A discussion protocol for teaching communities of practice

A key feature of teaching communities of practice (CoP) is the sharing and receiving of feedback on current teaching challenges. Often times, this activity looks like one participant orally sharing a teaching challenge followed by an unstructured discussion where other participants respond to the challenge with advice for how to address it now and how to prevent it in the future. In my experience facilitating a teaching community of practice for Graduate Teaching Assistants (GTAs), I have found that this activity can be challenging for participants for several reasons:

  • In a group of 10-15 participants, different people will process and be ready to respond to the teaching challenge at different speeds. Some participants may need to more information from the speaker to provide feedback, but don’t get a chance to gather it before other participants jump in with feedback. This results in the discussion being dominated by those that process information quickly or those that feel comfortable giving feedback without as much context.
  • Participants may be reluctant to share their own teaching challenges, because the flow of the conversation is unstructured and may drift away from their needs with respect to the teaching challenge. Additionally, some participants may refrain from sharing a challenge because they are not confident in their ability to pinpoint the challenge such that the other participants will be able to understand it and give suitable feedback.

I wanted to share the discussion protocol I developed to use in a teaching community of practice to address some of these issues.

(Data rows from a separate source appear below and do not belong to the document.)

/-- HOST_WINDOW_ACCESS: a read of `len` bytes or a write of `data` at offset o of BAR2; `commit` says that a read
falls in the commit cycle of its word (R286, R287). -/
def execHostWindowAccess (p o : Nat) (write : Bool) (data : List Byte) (len : Nat) (commit : Bool) (s : State) : Out :=
  if 16 ≤ p then .fault .noSuchUnit
  else if !mbxExists s p || decide (winSize s (part s p).port < o + max data.length len) then .next s
  else .next (winOrWait { part := p, addr := winAddr s p o, write := write, data := data, len := len } commit s)

/-- CXL_MEM_ACCESS: the same through segment `seg` of a port's HDM range; answers 3 for poison (R371). -/
def execCxlMemAccess (port seg o : Nat) (write : Bool) (data : List Byte) (len : Nat) (commit : Bool) (s : State) : Out :=
  if 4 ≤ port ∨ 16 ≤ seg then .fault .noSuchUnit
  else if !bitAt s.cxl port || !served s || decide (winSize s port < o + max data.length len) then .next s
  else if !mbxExists s seg || (part s seg).port != port then
    .next { bumpD Reg.DEV_CXL_UNMAPPED 0 1 s with ans := if write then s.ans else (3, []) }
  else .next (winOrWait { part := seg, addr := winAddr s seg o, write := write, data := data, len := len, cxl := true }
    commit s)

/-! ### Errors of stored words (R290 to R293) -/

/-- Cell and place of a key of a cell's own SRAM. -/
def sramCell (k : Nat) : Nat × Nat := (k / 2 ^ 20 % 2 ^ 20 / 32, k / 2 ^ 20 % 32)

/-- Kind of a key of a cell's own SRAM. -/
def sramKind (k : Nat) : Nat := (k - 2 ^ 53) / 2 ^ 40

/-- Words of a kind in a cell's own SRAM. -/
def sramWords (v : Cell) (kind : Nat) : Nat :=
  if kind = 0 then 2048 else if kind ≤ 2 then 1024 else if kind = 3 then v.opened.length else if kind = 4 then v.rq.length else 0

/-- A key names a word that the device holds, or a line of an expander: a bank's word, an HBM line of a stack, a bulk line, a
word of a cell's own SRAM. -/
def keyExists (s : State) (k : Nat) : Bool :=
  if k < 2 ^ 37 then
    decide (bits k 36 30 < 96) && (if bitAt k 29 then bits k 23 20 == 0 else bits k 28 24 == 0)
  else if k < 2 ^ 50 then false
  else if k < 2 ^ 51 then decide ((k - 2 ^ 50) / 2 ^ 31 < 32 * nStacks s)
  else if k < 2 ^ 52 then decide ((k - 2 ^ 51) / 2 ^ 41 < 4)
  else if k < 2 ^ 53 then false
  else
    decide ((sramCell k).1 < 96) && decide (k % 2 ^ 20 < sramWords (cellOf s (sramCell k).1 (sramCell k).2) (sramKind k))

/-- The error a word of a cell's own SRAM holds: 1 correctable, 2 uncorrectable. -/
def sramLevel (v : Cell) (kind i : Nat) : Nat :=
  match kind with
  | 0 => mget 0 v.pmEcc i
  | 1 => (mget {} v.slots i).ecc
  | 2 => mget 0 v.accEcc i
  | 3 => (v.opened[i]?.map fun o => o.ecc).getD 0
  | _ => (v.rq[i]?.map fun b => b.ecc).getD 0

/-- Change element i of a list. -/
def modNth {α : Type} (f : α → α) (i : Nat) (l : List α) : List α :=
  match l[i]? with
  | some x => l.set i (f x)
  | none => l

/-- Set that error. -/
def setSram (kind i n : Nat) (v : Cell) : Cell :=
  match kind with
  | 0 => { v with pmEcc := mset 0 v.pmEcc i n }
  | 1 => { v with slots := mset {} v.slots i { mget {} v.slots i with ecc := n } }
  | 2 => { v with accEcc := mset 0 v.accEcc i n }
  | 3 => { v with opened := modNth (fun o => { o with ecc := n }) i v.opened }
  | _ => { v with rq := modNth (fun b => { b with ecc := n }) i v.rq }

/-- What a word of a cell's own SRAM may hold after an error that its code did not find: free values. -/
def spoilSram (kind i u : Nat) (v : Cell) : Cell :=
  let int (w : Nat) (n : Int) : Int := sext w ((toBits w n + u) % 2 ^ w)
  match kind with
  | 0 => { v with pm := mset 0 v.pm i (BitVec.ofNat 64 u) }
  | 1 => { v with slots := mset {} v.slots i { mget {} v.slots i with t := (mget {} v.slots i).t.map (int 16) } }
  | 2 => { v with acc := mset 0 v.acc i (sext 48 (u % 2 ^ 48)) }
  | 3 => { v with opened := modNth (fun o => { o with rows := mmap [] (fun _ l => l.map (int 48)) o.rows }) i v.opened }
  | _ => { v with rq := modNth (fun b => { b with wbase := u % 2 ^ 48 }) i v.rq }

/-- The error that the word of a key holds. -/
def errLevel (s : State) (k : Nat) : Nat :=
  if k < 2 ^ 53 then mget 0 s.ecc (wordKey k)
  else sramLevel (cellOf s (sramCell k).1 (sramCell k).2) (sramKind k) (k % 2 ^ 20)

/-- Set it. -/
def setLevel (k n : Nat) (s : State) : State :=
  if k < 2 ^ 53 then { s with ecc := mset 0 s.ecc (wordKey k) n }
  else modCell (sramCell k).1 (sramCell k).2 (setSram (sramKind k) (k % 2 ^ 20) n) s

/-- An error in three bytes or more that the code did not find has changed the word: what it holds is free (R290). -/
def spoil (k : Nat) (s : State) : State :=
  if k < 2 ^ 53 then
    let r := freeBytes (wordSize k) s
    pokes (wordKey k) r.1 r.2
  else
    let r := takeFree s
    modCell (sramCell k).1 (sramCell k).2 (spoilSram (sramKind k) (k % 2 ^ 20) r.1) r.2

/-- n more bytes of a word go bad: one in all is correctable and two are not; for three or more the device promises neither
correction nor detection, and a free value says which it makes of them (R290). An expander's line becomes poisoned (R292). -/
def strike (k n : Nat) (s : State) : State :=
  let m := errLevel s k + n
  if n = 0 then s
  else if memKind k = 2 then setLevel k 2 s
  else if m ≤ 2 then setLevel k m s
  else
    let r := takeFree s
    if r.1 % 3 = 0 then setLevel k 2 r.2 else setLevel k (r.1 % 3 - 1) (spoil k r.2)

/-- Unit that holds a word, for its latch: a cell, a cluster store or an HBM stack. -/
def unitOfKey (k : Nat) : UnitId :=
  if 2 ^ 53 ≤ k then .cell (sramCell k).1 (sramCell k).2
  else if k < 2 ^ 37 then (if bitAt k 29 then .cell (bits k 36 30) (bits k 28 24) else .store (bits k 36 30))
  else .hbm ((k - 2 ^ 50) / 2 ^ 31 / 32)

/-- AUX of a memory word's record, by its key (Table 15.3). -/
def keyAux (s : State) (k : Nat) : Nat :=
  if 2 ^ 53 ≤ k then cellIsland s (sramCell k).1 (sramCell k).2
  else if k < 2 ^ 37 then memAux s 0 k
  else
    let ch := (k - 2 ^ 50) / 2 ^ 31
    hbmIsland s ch + ch * 2 ^ 16

/-- Partition whose extents hold a word of an HBM channel. -/
def partOfHbm (s : State) (k : Nat) : Option Nat :=
  let ch := (k - 2 ^ 50) / 2 ^ 31
  let u := k % 2 ^ 31 / 2 ^ 26
  (upto 16).find? fun p => (part s p).hbm.any fun e =>
    decide (e.first ≤ ch) && decide (ch < e.first + e.n) && decide (e.lo ≤ u) && decide (u < e.hi)

/-- A word read with one byte in error is corrected, written back and counted (R291). -/
def scrubFix (k : Nat) (s : State) : State :=
  if 2 ^ 53 ≤ k then
    let s := sramCorr (sramCell k).1 (setLevel k 0 s)
    if sramKind k = 0 then modCell (sramCell k).1 (sramCell k).2 (fun v => { v with err := mset false v.err 2 true }) s else s
  else
    let w := wordKey k
    let p := if w < 2 ^ 37 then 0 else (partOfHbm s w).getD 16
    if p < 16 then countCorr p w s else { s with ecc := merase s.ecc w, ceLog := s.ceLog ++ [(w, s.now)] }

/-- An uncorrectable word found by scrubbing: recorded with its place, and no item's (R293). -/
def scrubBad (k : Nat) (s : State) : State :=
  capture (unitOfKey k)
    { sev := 3, cls := 0, island := keyAux s k % 2 ^ 16, cycles := recCycles s (keyAux s k % 2 ^ 16),
      subject := memKind k * 2 ^ 48, aux := keyAux s k }
    { s with ueLog := s.ueLog ++ [(if 2 ^ 53 ≤ k then k else wordKey k, s.now)] }

/-- BACKGROUND_SCRUB: the scrub reads the word of a key, in which `found` more bytes have gone bad, and corrects or records it; after
it `struck` bytes of the word go bad. An expander's line is not scrubbed, and only takes `struck` (R290 to R293; log 78). -/
def execBackgroundScrub (k found struck : Nat) (s : State) : Out :=
  if ¬ (k < 2 ^ 37 ∨ (2 ^ 50 ≤ k ∧ k < 2 ^ 52) ∨ 2 ^ 53 ≤ k) then .fault .noSuchUnit
  else if !keyExists s k then .next s
  else if memKind k = 2 then .next (strike k struck s)
  else
    let s := strike k found s
    let s := if errLevel s k = 0 then s else if errLevel s k = 1 then scrubFix k s else scrubBad k s
    .next (strike k struck s)

end Sys2Proof.Machine
end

Feel free to use it or adapt it, and let me know how it goes!

Discussion protocol for “just-in-time” teaching feedback activity

Note on facilitation: Although I facilitate most of the teaching CoP meeting, I allow the speaker (i.e. the person presenting the challenge) to run this part of the meeting. As part of this role, they can decide whether they want people to raise their hands to speak, just start speaking when they have something to contribute, or some other system.

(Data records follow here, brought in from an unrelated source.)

/-- STREAM_XFER: a transfer descriptor becomes active and is checked; so does one whose kind cannot be read or is
reserved (R303 to R306). -/
def execStreamXfer (c e i : Nat) (s : State) : Out :=
  headEvent c e i (fun w => isKind 0 w || !complOk 32 (bits (dw w 0) 31 0) (bits (dw w 0) 63 32) || decide (4 < xKind w))
    (fun a w s => activate c e i false a w s) s

/-- STREAM_WAIT (R311). -/
def execStreamWait (c e i : Nat) (s : State) : Out :=
  headEvent c e i (isKind 1) (fun a w s => activate c e i false a w s) s

/-- STREAM_WAIT_PASS: the flag meets the WAITF condition and the slot goes on (R179, R311). -/
def execStreamWaitPass (c e i : Nat) (s : State) : Out :=
  if !slotOk c e i then .fault .noSuchUnit
  else
    let x := slotOf s c e i
    let w1 := dw x.words 1
    .next (if x.st == 2 && !strFrozen s c e && awake s c && flagMet (flagOf s c (bits w1 37 32)) (bits w1 31 0)
      then retired c e i s else s)

/-- STREAM_BARRIER: the slot arrives at the partition barrier (R326). -/
def execStreamBarrier (c e i : Nat) (s : State) : Out :=
  headEvent c e i (isKind 2) (fun a w s =>
    let s := modSlot c e i (fun x => { x with words := w, daddr := a, st := 3 }) s
    if markerClean w 0 then modPart (slotPart s c e i) (fun q => { q with arrivals := true }) s
    else strFault c e i 0x01 0x09_0002 s) s

/-- STREAM_LINK: it takes effect once it is read, and the next clutch is read at NEXT (R311). -/
def execStreamLink (c e i : Nat) (s : State) : Out :=
  if !slotOk c e i then .fault .noSuchUnit
  else
    let x := slotOf s c e i
    match x.buf.getLast? with
    | none => .next s
    | some (_, w) =>
      let next := bits (dw w 1) 47 0
      if !isKind 3 w || x.list.isNone || strFrozen s c e || !awake s c then .next s
      else if markerClean w (2 ^ 48 - 1) && next % 64 == 0 then
        .next (modSlot c e i (fun x => { x with buf := x.buf.dropLast, next := next }) s)
      else if (slotHead s c e i).isSome && x.buf.length == 1 then
        .next (strFault c e i 0x01 (if markerClean w (2 ^ 48 - 1) then 0x09_0004 else 0x09_0002) s)
      else .next s

/-- STREAM_END: the list ends and the slot becomes idle (R311). -/
def execStreamEnd (c e i : Nat) (s : State) : Out :=
  headEvent c e i (isKind 4) (fun a w s =>
    if markerClean w 0 then
      retired c e i (modSlot c e i (fun x => { x with list := none, buf := [], next := 0 }) s)
    else strFault c e i 0x01 0x09_0002 (modSlot c e i (fun x => { x with words := w, daddr := a }) s)) s

/-! ### Moving elements (R300, R304, R307) -/

/-- Aligned 128-byte blocks of the first and the last byte of an element. -/
def elemBlocks (w : List Nat) (dst : Bool) (n : Nat) : Int × Int :=
  let b := elemBit w dst n
  (b / 1024, (b + Int.ofNat (if dst then xDstW w else xSrcW w) - 1) / 1024)

/-- Element j lies in the blocks that element n begins in. -/
def sameBlocks (w : List Nat) (n j : Nat) : Bool :=
  let ok (dst : Bool) : Bool :=
    let b := (elemBlocks w dst n).1
    elemBlocks w dst j == (b, b)
  ok false && ok true

/-- The element after the last one of the grant that begins at n; `j` is reached so far. -/
def grantEnd (w : List Nat) (n : Nat) : Nat → Nat → Nat
  | 0, j => j
  | f + 1, j => if j < xN w ∧ sameBlocks w n j then grantEnd w n f (j + 1) else j

/-- End of the grant that begins at element n: at most 128 bytes. -/
def grantTo (w : List Nat) (n : Nat) : Nat := grantEnd w n (1024 / max (xSrcW w) (xDstW w) - 1) (n + 1)

/-- Domain a descriptor acts for. -/
def xDom (w : List Nat) : Option Nat := if xAct w = 0 then none else some (xAct w)

/-- Byte address of a bit; one outside the address space is a window violation. -/
def bitAddr (b : Int) : EM Nat :=
  if b < 0 ∨ 2 ^ 51 ≤ b then throw (.viol 0 (b / 8 % 2 ^ 48).toNat) else pure (b / 8).toNat

/-- Read one element. -/
def rdElement (m : Master) (p : Nat) (w : List Nat) (n : Nat) : EM Nat := do
  let b := elemBit w false n
  let a ← bitAddr b
  let o := (b % 8).toNat
  let l ← rd m p (xDom w) a (cdiv (o + xSrcW w) 8)
  pure (bits (leNat l) (o + xSrcW w - 1) o)

/-- The value as the destination holds it: FP32 converts to BF16 or FP16 by R59, any other pair is one format (R305). -/
def xConv (w : List Nat) (v : Nat) : Nat :=
  match xSrcFmt w, xDstFmt w with
  | some f, some g => if f = g then v else fenc g (fdec f v)
  | _, _ => v

/-- Merge a value of `n` bits at a bit address into a map from byte address to mask and value. -/
def putBits (a o n v : Nat) (m : SMap (Nat × Nat)) : SMap (Nat × Nat) :=
  (upto (cdiv (o + n) 8)).foldl (fun m j =>
    let mk := bits ((2 ^ n - 1) <<< o) (8 * j + 7) (8 * j)
    let x := bits ((v % 2 ^ n) <<< o) (8 * j + 7) (8 * j)
    let old := mget (0, 0) m (a + j)
    mset (0, 0) m (a + j) (Nat.lor old.1 mk, Nat.lor (Nat.land old.2 (255 - mk)) x)) m

/-- The whole byte a masked value makes; a byte written in part is read first. -/
def fillByte (m : Master) (p : Nat) (dom : Option Nat) (q : Nat × Nat × Nat) : EM (Nat × Byte) := do
  if q.2.1 = 255 then pure (q.1, BitVec.ofNat 8 q.2.2)
  else do
    let old ← rdAtomic m p dom q.1 1
    pure (q.1, BitVec.ofNat 8 (Nat.lor (Nat.land old (255 - q.2.1)) q.2.2))

/-- Write bytes in runs of rising addresses. -/
def wrRuns (m : Master) (p : Nat) (dom : Option Nat) : List (Nat × Byte) → Nat → List Byte → EM Unit
  | [], a, acc => if acc.isEmpty then pure () else wr m p dom a acc.reverse
  | (b, v) :: r, a, acc => do
    if acc.isEmpty then wrRuns m p dom r b [v]
    else if b = a + acc.length then wrRuns m p dom r a (v :: acc)
    else do
      wr m p dom a acc.reverse
      wrRuns m p dom r b [v]

/-- The destination bytes of elements with their values, the pad bits after the last contiguous one as 0 (R305). -/
def destBytes (w : List Nat) : List (Nat × Nat) → SMap (Nat × Nat) → EM (SMap (Nat × Nat))
  | [], m => pure m
  | (n, v) :: r, m => do
    let b := elemBit w true n
    let a ← bitAddr b
    let o := (b % 8).toNat
    let k := xDstW w
    let m := putBits a o k (xConv w v) m
    let z := (8 - (o + k) % 8) % 8
    let m := if n + 1 = xN w ∧ !xSide w ∧ z ≠ 0 then putBits (a + (o + k) / 8) ((o + k) % 8) z 0 m else m
    destBytes w r m

/-- Move elements n to j - 1 by a master (R304). -/
def moveElems (m : Master) (p : Nat) (w : List Nat) (n j : Nat) : EM Unit := do
  let vs ← (upto (j - n)).mapM fun k => do
    let v ← rdElement m p w (n + k)
    pure (n + k, v)
  let bs ← destBytes w vs []
  let l ← bs.mapM (fillByte m p (xDom w))
  wrRuns m p (xDom w) l 0 []

/-! ### The block loader (R89, R301) -/

/-- The block that the loader stages, with its sweep. -/
def stageBlock (v : Cell) : Option (Nat × Block × Sweep) :=
  (nextToStage v).bind fun i =>
    let b := v.rq.getD i {}
    (v.sweepAt b.sweep).map fun w => (i, b, w)

/-- Addresses of the loader's accesses for a block: the aligned 128-byte blocks of its rows in order (R300, R301). -/
def stageAddrs (b : Block) (w : Sweep) : List Nat :=
  match fmtOf w.wtag with
  | none => []
  | some f =>
    let n := rowBytes w f
    if !blockOk w b || n == 0 then []
    else (upto b.count).flatMap fun i =>
      let a := b.wbase + i * b.wstride
      (upto ((a + n - 1) / 128 - a / 128 + 1)).map fun j => max a (128 * (a / 128 + j))

/-- The address of the next grant that the loader asks for a cell. -/
def stageWants (v : Cell) : Option Nat := (stageBlock v).bind fun q => (stageAddrs q.2.1 q.2.2)[v.ldGot]?

/-- The cell that the loader channel serves next: the lowest with a request. -/
def loaderCell (s : State) (c e : Nat) : Option Nat :=
  ((upto 16).map fun k => 16 * e + k).find? fun k =>
    !(cellOf s c k).frozen && (stageWants (cellOf s c k)).isSome

/-- The loader channel has a request pending (R301). -/
def loaderPends (s : State) (c e : Nat) : Bool := (loaderCell s c e).isSome

/-- Read the weights of a block, each access by the mapping faults of R320. -/
def stageRead (c k p : Nat) (b : Block) (w : Sweep) : EM (List Byte) := do
  let s ← get
  match (stageAddrs b w).find? fun a => bulkDown s p a with
  | some a => throw (.fail 0x04 0x09_0007 (some a))
  | none =>
    match fmtOf w.wtag with
    | none => pure []
    | some f => if blockOk w b then readRows c k p b (rowBytes w f) b.count else pure []

/-- An access of the loader for a cell stops: a violation is the cell's, a fault is also latched in its engine (R301). -/
def loaderStop (c k : Nat) (w : Sweep) (y : Stop) (s : State) : State :=
  let s := modCell c k (fun v => { v with ldGot := 0 }) s
  let s := match y with
    | .viol _ _ => s
    | .fail st dt _ => latchStr c (k / 16) 8 st dt s
    | .unc _ mem pw => latchStr c (k / 16) 8 0x09 (uncDetail 0x05_0007 mem pw) s
  cellStop c k w.x w.task w.pc y s

/-- BLOCK_STAGED: the loader has taken the grants of a block that were still to be made, and the block is staged. -/
def execBlockStaged (c k : Nat) (s : State) : Out :=
  if 96 ≤ c ∨ 32 ≤ k then .fault .noSuchUnit
  else
    let v := cellOf s c k
    let e := k / 16
    match stageBlock v with
    | none => .next s
    | some (i, b, w) =>
      let left := (stageAddrs b w).length - v.ldGot
      let held : Bool := strFrozen s c e || bitAt (creg s c (strReg e Reg.STR_CTRL)) 0
      if v.frozen || !awake s c || (left != 0 && held) then .next s
      else
        let s := bumpC c (strReg e Reg.STR_GRANTS) 32 left s
        match runEM (stageRead c k (taskOf s w.task).part b w) s with
        | .stop y s => .next (loaderStop c k w y s)
        | .good l s => .next (modCell c k (fun v => { setBlock i (fun b => { b with staged := some l }) v with ldGot := 0 }) s)

/-! ### Grants (R300, R312, R313) -/

/-- Accesses an engine has outstanding, one for each grant that is not acknowledged (R300). -/
def outstanding (s : State) (c e : Nat) : Nat :=
  ((upto 8).map fun i => (slotOf s c e i).out.length + (slotOf s c e i).old).sum

/-- The writes of a slot's grant that began at element n are acknowledged, in any order (R307). -/
def takeAck (c e : Nat) (s : State) (q : Nat × Nat) : State :=
  if 8 ≤ q.1 then s
  else modSlot c e q.1 (fun x =>
    match x.out.find? fun r => r.1 == q.2 with
    | some r => { x with out := x.out.erase r }
    | none => { x with old := x.old - 1 }) s

/-- The elements below this one are acknowledged (R314, Table 9.8). -/
def Slot.acked (x : Slot) : Nat := x.out.foldl (fun n r => min n r.1) x.elem

/-- Slot i has a grant to make (R313). -/
def slotReady (x : Slot) : Bool := x.st == 1 && !x.words.isEmpty && decide (x.elem < xN x.words) && x.fault.isNone

/-- Run-dry time of a slot (R312). -/
def runDry (x : Slot) : Nat := x.tc + 16 * dstBytes x.words x.elem / xRate x.words

/-- The slot that takes the grant (R313). -/
def pickSlot (s : State) (c e : Nat) : Option Nat :=
  let now := cmpCycles s c
  let rated := (upto 8).filter fun i =>
    let x := slotOf s c e i
    slotReady x && decide (xRate x.words ≠ 0) && decide (runDry x ≤ now + x.lead)
  match rated with
  | i :: r => some (r.foldl (fun b j => if runDry (slotOf s c e j) < runDry (slotOf s c e b) then j else b) i)
  | [] => (upto 8).find? fun i => let x := slotOf s c e i; slotReady x && xRate x.words == 0

/-- Destination bytes that are acknowledged, the A of R314. -/
def ackBytes (x : Slot) : Nat := dstBytes x.words x.acked

/-- Slack of a FIXED descriptor that is being checked (R314). -/
def slackOf (s : State) (c : Nat) (x : Slot) : Option Int :=
  let now := cmpCycles s c
  if x.words.isEmpty || !xFixed x.words || xKind x.words != 0 || decide (now < x.tc) || decide (xN x.words ≤ x.acked) then none
  else some (Int.ofNat (x.tc + 16 * ackBytes x / xRate x.words) - now)

/-- STR_MIN_SLACK takes the smallest slack of this cycle. -/
def noteSlack (c e : Nat) (s : State) : State :=
  let o := strReg e Reg.STR_MIN_SLACK
  (upto 8).foldl (fun s i =>
    match slackOf s c (slotOf s c e i) with
    | some v =>
      let v := clampI (-(2 ^ 31)) (2 ^ 31 - 1) v
      if v < sext 32 (creg s c o) then setCreg c o (toBits 32 v) s else s
    | none => s) s

/-- Aligned 64-byte units that elements n to j - 1 touch on a side. -/
def units64 (w : List Nat) (dst : Bool) (n j : Nat) : Nat :=
  ((upto (j - n)).flatMap fun k =>
    let b := elemBit w dst (n + k)
    [b / 512, (b + Int.ofNat (if dst then xDstW w else xSrcW w) - 1) / 512]).eraseDups.length

/-- One grant of a slot: a mapping fault of the bulk tier, or the next elements, which are outstanding until they are
acknowledged. -/
def grantSlot (c e i : Nat) (s : State) : State :=
  let x := slotOf s c e i
  let p := slotPart s c e i
  let w := x.words
  let n := x.elem
  let j := grantTo w n
  if bulkDown s p (elemAddr w false n) then mapFault c e i (elemAddr w false n) 2 false s
  else if bulkDown s p (elemAddr w true n) then mapFault c e i (elemAddr w true n) 2 true s
  else match runEM (moveElems (.str c e) p w n j) s with
    | .stop y s => strStop c e i y s
    | .good _ s =>
      bumpC c (strReg e Reg.STR_BYTES) 0 (units64 w true n j) (bumpC c (strReg e Reg.STR_BYTES) 32 (units64 w false n j)
        (modSlot c e i (fun x => { x with elem := j, out := x.out ++ [(n, j)] }) s))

Speaker: Gives a brief (2-3 min) overview of challenge(s). Makes sure to mention:

  • Who is involved? (students, other instructors, others?)
  • What is the challenge and why does it feel challenging to you?
  • What teaching theme is at play (classroom climate, student preparation or misconceptions, group dynamics, assessment, feedback, instructor of record – TA relationship, etc.)
  • What can the group help you with? 

Listeners: Listen actively, and then:

  • Responses round 1: Ask clarifying questions. The group cannot give advice or feedback during this round. They can only ask questions to help them understand the speaker’s teaching challenge or what they need support with. (The point of this round of questions is three-fold. One, this helps folks who need more time to process the challenge to make sure they understand the situation, and have time to gather their thoughts. Two, it gives the speaker another opportunity to highlight the points that are important to them and what kind of support they need. Three, it helps the whole group fill out the details of the scenario to support the next part of the discussion).
  • Responses round 2: The listeners now have a chance to respond in keeping with the speaker’s “ask” (i.e. what they asked for support with). The facilitator and group members hold other group members accountable when they are offering feedback or advice that wasn’t requested by the main speaker.